[[ RECORDS FOR THIS TASK, beginning ]]

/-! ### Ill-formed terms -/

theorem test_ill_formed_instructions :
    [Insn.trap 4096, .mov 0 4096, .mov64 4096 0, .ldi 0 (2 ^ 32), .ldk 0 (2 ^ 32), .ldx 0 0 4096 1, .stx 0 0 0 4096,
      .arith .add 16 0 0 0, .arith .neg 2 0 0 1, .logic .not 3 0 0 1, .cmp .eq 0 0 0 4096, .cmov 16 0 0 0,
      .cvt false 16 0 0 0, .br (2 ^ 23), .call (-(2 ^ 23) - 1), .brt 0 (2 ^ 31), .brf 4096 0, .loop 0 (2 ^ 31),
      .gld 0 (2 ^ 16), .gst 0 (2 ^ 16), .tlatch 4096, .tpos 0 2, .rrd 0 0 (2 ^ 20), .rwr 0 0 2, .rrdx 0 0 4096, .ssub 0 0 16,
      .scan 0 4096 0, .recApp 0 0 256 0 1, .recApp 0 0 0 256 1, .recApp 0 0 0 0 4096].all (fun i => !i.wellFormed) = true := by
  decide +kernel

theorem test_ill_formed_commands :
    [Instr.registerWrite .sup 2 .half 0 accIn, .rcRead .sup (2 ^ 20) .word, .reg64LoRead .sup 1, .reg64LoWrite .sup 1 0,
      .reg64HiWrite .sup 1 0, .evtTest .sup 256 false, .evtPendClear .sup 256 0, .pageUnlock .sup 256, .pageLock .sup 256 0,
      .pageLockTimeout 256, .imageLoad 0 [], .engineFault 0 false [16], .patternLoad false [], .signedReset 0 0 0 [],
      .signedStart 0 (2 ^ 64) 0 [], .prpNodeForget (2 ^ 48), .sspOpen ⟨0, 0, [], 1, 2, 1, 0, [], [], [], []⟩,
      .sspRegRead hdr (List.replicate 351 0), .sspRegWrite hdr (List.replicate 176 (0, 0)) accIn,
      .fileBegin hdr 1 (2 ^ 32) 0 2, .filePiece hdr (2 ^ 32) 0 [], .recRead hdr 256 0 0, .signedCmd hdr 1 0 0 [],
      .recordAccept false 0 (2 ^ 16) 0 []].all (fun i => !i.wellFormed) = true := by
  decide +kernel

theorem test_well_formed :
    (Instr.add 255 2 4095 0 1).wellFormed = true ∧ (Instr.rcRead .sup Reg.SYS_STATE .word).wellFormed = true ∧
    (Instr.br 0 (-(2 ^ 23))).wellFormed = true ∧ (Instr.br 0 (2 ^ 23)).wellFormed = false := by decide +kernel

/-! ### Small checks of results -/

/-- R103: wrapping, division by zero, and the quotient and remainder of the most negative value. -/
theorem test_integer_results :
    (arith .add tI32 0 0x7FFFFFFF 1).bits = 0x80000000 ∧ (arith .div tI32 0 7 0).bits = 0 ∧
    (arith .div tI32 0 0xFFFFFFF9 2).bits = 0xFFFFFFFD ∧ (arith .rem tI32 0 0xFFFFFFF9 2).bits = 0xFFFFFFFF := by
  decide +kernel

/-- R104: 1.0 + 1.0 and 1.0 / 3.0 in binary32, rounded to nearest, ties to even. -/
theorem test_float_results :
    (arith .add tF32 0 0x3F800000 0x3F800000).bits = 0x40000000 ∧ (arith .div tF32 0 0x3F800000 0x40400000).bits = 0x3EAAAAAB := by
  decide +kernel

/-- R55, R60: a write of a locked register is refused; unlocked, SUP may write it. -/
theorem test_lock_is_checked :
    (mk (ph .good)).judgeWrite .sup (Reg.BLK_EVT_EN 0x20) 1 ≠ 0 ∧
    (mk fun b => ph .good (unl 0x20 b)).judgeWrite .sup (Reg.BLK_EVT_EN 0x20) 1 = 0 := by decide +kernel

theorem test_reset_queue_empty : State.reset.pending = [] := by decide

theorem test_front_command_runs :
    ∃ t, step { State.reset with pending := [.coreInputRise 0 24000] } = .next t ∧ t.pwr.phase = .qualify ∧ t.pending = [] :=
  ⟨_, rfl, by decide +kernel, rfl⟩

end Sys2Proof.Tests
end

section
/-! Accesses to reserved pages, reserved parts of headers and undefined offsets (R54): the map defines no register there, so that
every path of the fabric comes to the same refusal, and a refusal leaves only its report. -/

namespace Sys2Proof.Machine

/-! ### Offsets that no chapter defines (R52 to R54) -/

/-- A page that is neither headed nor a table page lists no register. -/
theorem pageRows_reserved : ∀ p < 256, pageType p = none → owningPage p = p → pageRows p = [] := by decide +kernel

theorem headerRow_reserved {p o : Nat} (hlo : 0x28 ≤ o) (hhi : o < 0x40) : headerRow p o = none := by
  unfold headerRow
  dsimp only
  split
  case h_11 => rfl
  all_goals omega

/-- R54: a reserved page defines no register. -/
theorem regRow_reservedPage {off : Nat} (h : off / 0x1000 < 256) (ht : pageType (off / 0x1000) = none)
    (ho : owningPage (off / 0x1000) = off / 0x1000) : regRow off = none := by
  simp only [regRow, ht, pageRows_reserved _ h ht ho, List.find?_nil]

[[ RECORDS FOR THIS TASK, end ]]

* _WHAT THE EXERCISE ASKS_:
If a line in the data above holds the word "pageType", count it, and give only the final number.

* _WRITTEN ANSWER_:
2